Het concept van "leeftijd" wordt meestal verdeeld in psychologisch en chronologisch. Chronologisch is de paspoortleeftijd, dat wil zeggen de vaste geboortedatum. Het is een soort achtergrond voor de mentale ontwikkeling en vorming van een persoon als persoon. Psychologische leeftijd is niet gerelateerd aan de geboortedatum, het wordt niet bepaald door het aantal mentale processen. Het hangt af van die mentale neoplasmata die de mentale volwassenheid bepalen die overeenkomt met een bepaalde leeftijdsperiode. Volgens de theorie van de activiteitsbenadering kan een dergelijk mentaal neoplasma in de kindertijd bijvoorbeeld zijn: speelactiviteit, leeractiviteit, communicatie, enz. Op volwassen leeftijd, werkactiviteit, rolinteracties in het gezin, op het werk, enz. leeftijd, de vorming van zo'n mentaal fenomeen als "wijsheid", "houding ten opzichte van de dood" als een proces van overgang naar de eeuwigheid, enz.

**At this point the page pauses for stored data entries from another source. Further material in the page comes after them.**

-- ==== Sys2Proof/Machine/ModuleState.lean ====
section
/-!
DEFINITION. Entries of the module states (R24 to R26, R94, R162, R234, R259, R328, R344 to R348, R355, R356,
R390, R391): what each transition does to engines, ports, axes, sessions and stored state.
-/
namespace Sys2Proof.Machine

/-- States in which a calibration procedure may run (Table 9.4). -/
def calAllowed (code : Nat) (st : ModState) : Bool :=
  if code = 0x09 then st == .ready || st == .service
  else if code = 0x0A then st == .ready
  else if code = 0x0B then st == .ready || st == .armed || st == .building || st == .paused
  else st == .service

/-- A provisional record goes when SERVICE is left (R197): the valid working copy of higher Generation is in
force again, and the link starts anew to check it. -/
def State.dropProvisional (s : State) (p : LaserId) : State :=
  match s.records[p.val]'(by have := p.isLt; omega) with
  | some r =>
    if !r.provisional then s
    else
      let old := match assocGet p.val s.nv.copyA, assocGet p.val s.nv.copyB with
        | some a, some b => some (if a.generation < b.generation then b else a)
        | some a, none => some a
        | none, b => b
      let s := { s with records := s.records.set p.val old (by have := p.isLt; omega) }
      s.modLaser p fun l => { l with lost := l.lost || l.available, available := false, link := .off, linkTimer := none, retryTimer := none }
  | none => s

/-- What a transition does to calibration: a procedure not permitted in the new state must end (R195); leaving
SERVICE discards results and provisional records (R196, R197). -/
def State.calLeave (s : State) (st : ModState) : State :=
  let s := if s.cal.running && !calAllowed s.cal.procedure st then { s with cal := { s.cal with abort := some 1 } } else s
  if s.modState = .service ∧ st ≠ .service then
    let s := if s.cal.state = 3 then { s with cal := { s.cal with state := 0, pending := [] } } else s
    State.foldFin 12 s fun p s => s.dropProvisional p
  else s

/-- ClockRole and the port entries take effect (R296). -/
def State.takePtp (s : State) : State :=
  { s with time := { s.time with
      role := s.nat 0x8001 1
      portDict := s.dict.filter fun x => x.1 / 256 == 0x8010 || x.1 / 256 == 0x8011 || x.1 / 256 == 0x8012
      ports := Vector.ofFn fun (p : Fin 3) =>
        { s.time.ports[p] with enabled := s.nat (0x8010 + p.val) 1 == 1, mechanism := s.nat (0x8010 + p.val) 2 } } }

/-- A trial image has reached READY: its slot is the active one, and RollbackFloor rises to its SecurityVersion, at most
64 times (R370). -/
def State.trialReady (s : State) : State :=
  match s.nv.trialSlot with
  | none => s
  | some t =>
    if s.nv.trialStarted && s.sec.slot == t && !s.recovery then
      let v := ((s.nv.slots[t]?).map (·.securityVersion)).getD 0
      let up := decide (s.nv.rollbackFloor < v) && decide (s.nv.floorRaises < 64)
      { s with nv := { s.nv with
          activeSlot := t, trialSlot := none, trialStarted := false
          rollbackFloor := if up then v else s.nv.rollbackFloor, floorRaises := s.nv.floorRaises + b2n up } }
    else s

/-- A transition of Table 1.6: PreviousState, TransitionCause, StateEntryTick and record 0x2101. -/
def State.goto (s : State) (st : ModState) (cause : Nat) : State :=
  let s := s.calLeave st
  let s := if st = .ready then s.takePtp.trialReady else s
  ({ s with prevState := s.modState, modState := st, cause := cause, entryTick := s.tick } : State).emit 0x2101 255
    [s.modState.code, st.code, cause]

/-- Every LGATE off now, every power value 0 (R84). -/
def State.gatesOff (s : State) : State :=
  (s.mapEngines fun g => g.gateOffAt (8 * s.tick)).mapLasers fun l =>
    { l with lgate := false, lpwr := 0, pwrQ := [] }

/-- Every EMIT_EN off (R83, R84). -/
def State.emitOff (s : State) : State := s.mapLasers fun l => { l with emitEn := false }

/-- A session ends: its subscriptions and staged writes go with it (R266, R390); record 0x1102. With the last one the time
without a host begins (R275). -/
def State.endSession (s : State) (q : Sess) (cause : Nat) : State :=
  match s.sessions[q] with
  | none => s
  | some x =>
    let t := ({ s with sessions := s.sessions.set q none } : State).emit 0x1102 q.val [q.val, x.peer, cause]
    if t.sessions.toList.all (·.isNone) then { t with layer := { t.layer with hostLossTimer := some t.tick } } else t

/-- Every session ends (R390, R371, R372). -/
def State.endSessions (s : State) (cause : Nat) : State := State.foldFin 16 s fun q s => s.endSession q cause

/-- Sessions open (0x1017.01). -/
def State.openSessions (s : State) : Nat := (s.sessions.toList.filter (·.isSome)).length

/-- An engine is checkpointed on entry to SAFE, HOLDUP or THERMAL_OFF: PARKED at its stop point, its context
PREEMPTED with POWER_RESUME, its claims gone (Table 3.2, R94, R159, R162). -/
def State.checkpointEngine (s : State) (e : EngineId) : State :=
  match s.workState e with
  | .running | .yielding | .stalled =>
    -- in the takeover gap CE12 stands at the stop point that it restored (R177)
    let s := if s.inGap e || s.eff e = .stalled then s else s.stopEngine e
    let s := s.saveContext e (saveSlotFor s.contexts e) fun x => { x with powerResume := true }
    let s := if s.inGap e then s.endGapWork .parked else s.setEff e .parked s.cause
    s.modEngine e fun g => { g with claimId := none, claimGranted := false, wait := .none, parkAtPoint := false }
  | .parked | .armed =>
    s.modEngine e fun g => { g with claimId := none, claimGranted := false, wait := .none, parkAtPoint := false }
  | _ => s

/-- Every engine is checkpointed and every claim released or discarded (R94). -/
def State.checkpointEngines (s : State) : State :=
  { (State.foldFin 13 s fun e s => s.checkpointEngine e) with claims := [], remainders := [] }

/-- The newest valid checkpoint of an engine at or before its stop update (R347, R177). -/
def newestCheckpoint (l : List Checkpoint) (k : Nat) : Option Checkpoint :=
  (l.filter fun c => c.valid && decide (c.update ≤ k)).foldl
    (fun b x => match b with | none => some x | some y => some (if y.update < x.update then x else y)) none

/-- Calibration records as the resume record notes them (R347). -/
def State.calMarks (s : State) : List (Nat × Nat) :=
  s.records.toList.map fun r =>
    match r with
    | some c => (if c.provisional then 2 else if c.factory then 3 else 1, c.generation)
    | none => (0, 0)

/-- The package identity in force (R347, R366): the ContentDigest. -/
def State.digest (s : State) : Bytes := (s.pkg.inForce.map (·.digest)).getD []

/-- What the resume copier writes (R347). Checkpoints are filed under the engine CE12 stands in for; spilled
areas are read from working memory, which a clock-monitor RESET leaves without a clock. -/
def State.resumeImage (s : State) (cause : Nat) (paused : Bool) (stops : List (Nat × Nat)) : ResumeRec :=
  { cause := cause, layer := s.layer.number, paused := paused, digest := s.digest, pCrc := s.pCrc,
    cal := s.calMarks
    contexts := (s.contexts.filter fun x => x.2.st != .free).map fun (n, c) =>
      if c.spilled && cause != 0x04 then
        (n, { c with area := (s.physOf c.space c.spillAddress false).bind fun p => parseArea (memReadN s.mem p 256), spilled := false })
      else (n, c)
    checkpoints := stops.filterMap fun (e, k) =>
      if h : e < 13 then
        if s.engines[e].routed.isSome then
          (newestCheckpoint s.engines[e].checkpoints k).map fun c => (s.rankOf ⟨e, h⟩, c)
        else none
      else none
    spilledAbsent := if cause = 0x04 then (s.contexts.filter fun x => x.2.spilled).map (·.1) else [] }

/-- Stop updates of the engines (R162). -/
def State.stopUpdates (s : State) : List (Nat × Nat) :=
  (List.finRange 13).map fun e => (e.val, s.stopUpdate e)

/-- The resume copier starts, in BUILDING and PAUSED (R346): it has 4 ms, and runs once for an interruption. -/
def State.startCopier (s : State) (cause : Nat) (stops : List (Nat × Nat)) (paused : Bool) : State :=
  if s.supply.copierPending.isSome then s
  else { s with supply := { s.supply with
      copierPending := some (s.resumeImage cause paused stops), copierUntil := some (s.tick + msTicks 4) } }

/-- A build is interrupted: the copier runs on entries from BUILDING and PAUSED (R346). -/
def State.inBuild (s : State) : Bool := s.modState == .building || s.modState == .paused

/-- Engines are checkpointed and, in a build, the copier takes the result (R346, R347). -/
def State.interrupt (s : State) (cause : Nat) : State :=
  let build := s.inBuild
  let paused := s.modState == .paused
  let stops := s.stopUpdates
  let s := s.checkpointEngines
  if build then s.startCopier cause stops paused else s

Ontwikkelingspsychologie is verbonden met andere wetenschappen: genetische psychologie, psychofysiologie, differentiële psychologie, ontwikkelingspsychologie, sociale psychologie, onderwijspsychologie, medische psychologie, rechtspsychologie, enz.

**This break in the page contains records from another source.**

-- ==== Sys2Proof/Machine/Fetch.lean ====
section
/-!
DEFINITION. Fetch and inflation of scan blocks (R18, R50 to R52, R165, R319, R320): Q_FETCH, the retries, the
placeholder of a rejected block, and the removal of an inflater.
-/
namespace Sys2Proof.Machine

/-- Outcome of reading a virtual range. -/
inductive ReadResult where
  | ok (b : Bytes)
  | fault (va level cause : Nat)
  | bad
  deriving DecidableEq, Repr

/-- Read a virtual range page by page through the TLBs of a master. -/
def State.readRange (s : State) (m : Master) (space : Nat) : Nat → Nat → Nat → State × ReadResult
  | 0, _, _ => (s, .ok [])
  | f + 1, va, n =>
    if n = 0 then (s, .ok [])
    else
      let k := min n (65536 - va % 65536)
      match s.translate m space va false with
      | (s, .error (l, c)) => (s, .fault va l c)
      | (s, .ok p) =>
        match s.readPhys m p k with
        | (s, none) => (s, .bad)
        | (s, some a) =>
          match s.readRange m space f (va + k) (n - k) with
          | (s, .ok b) => (s, .ok (a ++ b))
          | r => r

/-- Write octets to a virtual range page by page; `bad` where part of a poisoned line would be written (R314). -/
def State.writeRange (s : State) (m : Master) (space : Nat) : Nat → Nat → Bytes → State × ReadResult
  | 0, _, _ => (s, .ok [])
  | f + 1, va, b =>
    if b.isEmpty then (s, .ok [])
    else
      let k := min b.length (65536 - va % 65536)
      match s.translate m space va true with
      | (s, .error (l, c)) => (s, .fault va l c)
      | (s, .ok p) =>
        match s.storePhys p (b.take k) with
        | (s, false) => (s, .bad)
        | (s, true) => s.writeRange m space f (va + k) (b.drop k)

/-- A block's header and payload from working memory. -/
def State.readBlock (s : State) (space va : Nat) : State × ReadResult :=
  match s.readRange .fetch space 2 va 32 with
  | (s, .ok hb) =>
    let h := parseHeader hb
    if h.headerCrc ≠ crc32c (hb.take 0x1C) then (s, .bad)
    else
      match s.readRange .fetch space 3 (va + 32) h.compressedLength with
      | (s, .ok b) => (s, .ok (hb ++ b))
      | r => r
  | r => r

/-- Plaintext of a package section, decrypted from its ciphertext (R367). -/
def openSection (key : Bytes) (raw : Bytes) (x : PkgSection) : Option Bytes :=
  Config.gcmOpen key x.nonce (x.entry.take 0x28) (slice raw x.offset x.length) x.tag

/-- The content key of a package (R367). -/
def State.contentKeyOf (s : State) (p : Package) : Bytes :=
  Config.contentKey (s.nv.packageKey.getD []) p.ephemeral p.packageId

/-- Octets up to a whole line. -/
def pad64 (b : Bytes) : Bytes := b ++ List.replicate ((64 - b.length % 64) % 64) 0

/-- The security unit writes one page of a section; a page that is not mapped faults, and its decryption waits (Table
7.8). -/
def State.writeSection (s : State) (space va : Nat) (b : Bytes) : State :=
  match s.translate .security space va true with
  | (s, .ok q) => (s.storePhys q (pad64 b)).1
  | (s, .error (l, c)) => s.faultOnce .security 255 space va true l c 0

/-- Decrypt again, from the flash package cache, the section that holds a virtual address (R51 step 2,
R166). -/
def State.redecrypt (s : State) (space va : Nat) : State :=
  match s.pkg.inForce with
  | none => s
  | some p =>
    match p.sections.find? fun x => x.kind == 2 && x.space == space && decide (x.va ≤ va) && decide (va < x.va + x.length) with
    | none => s
    | some x =>
      match openSection (s.contentKeyOf p) s.nv.cache x with
      | none => s
      | some b =>
        (List.range (ceilDiv b.length 65536)).foldl (fun s i =>
          s.writeSection x.space (x.va + 65536 * i) (slice b (65536 * i) 65536)) s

Ontwikkelingspsychologie heeft wetenschappelijke methoden om een ​​bepaalde leeftijdsperiode te bestuderen: psychologische observatie (extern en intern); ondervraging (enquête, interview, gesprek); gezamenlijke productieve activiteit; een experiment waarin dergelijke psychologische omstandigheden speciaal worden gecreëerd die helpen bij het bestuderen van aspecten die voor ons van belang zijn in de leeftijdsgerelateerde ontwikkeling van het individu. In dit opzicht is het gebruikelijk om onderscheid te maken tussen natuurlijke en laboratoriumexperimenten. Ze verschillen van elkaar doordat ze het mogelijk maken om gedrag te bestuderen in omstandigheden die veraf of dicht bij de realiteit liggen.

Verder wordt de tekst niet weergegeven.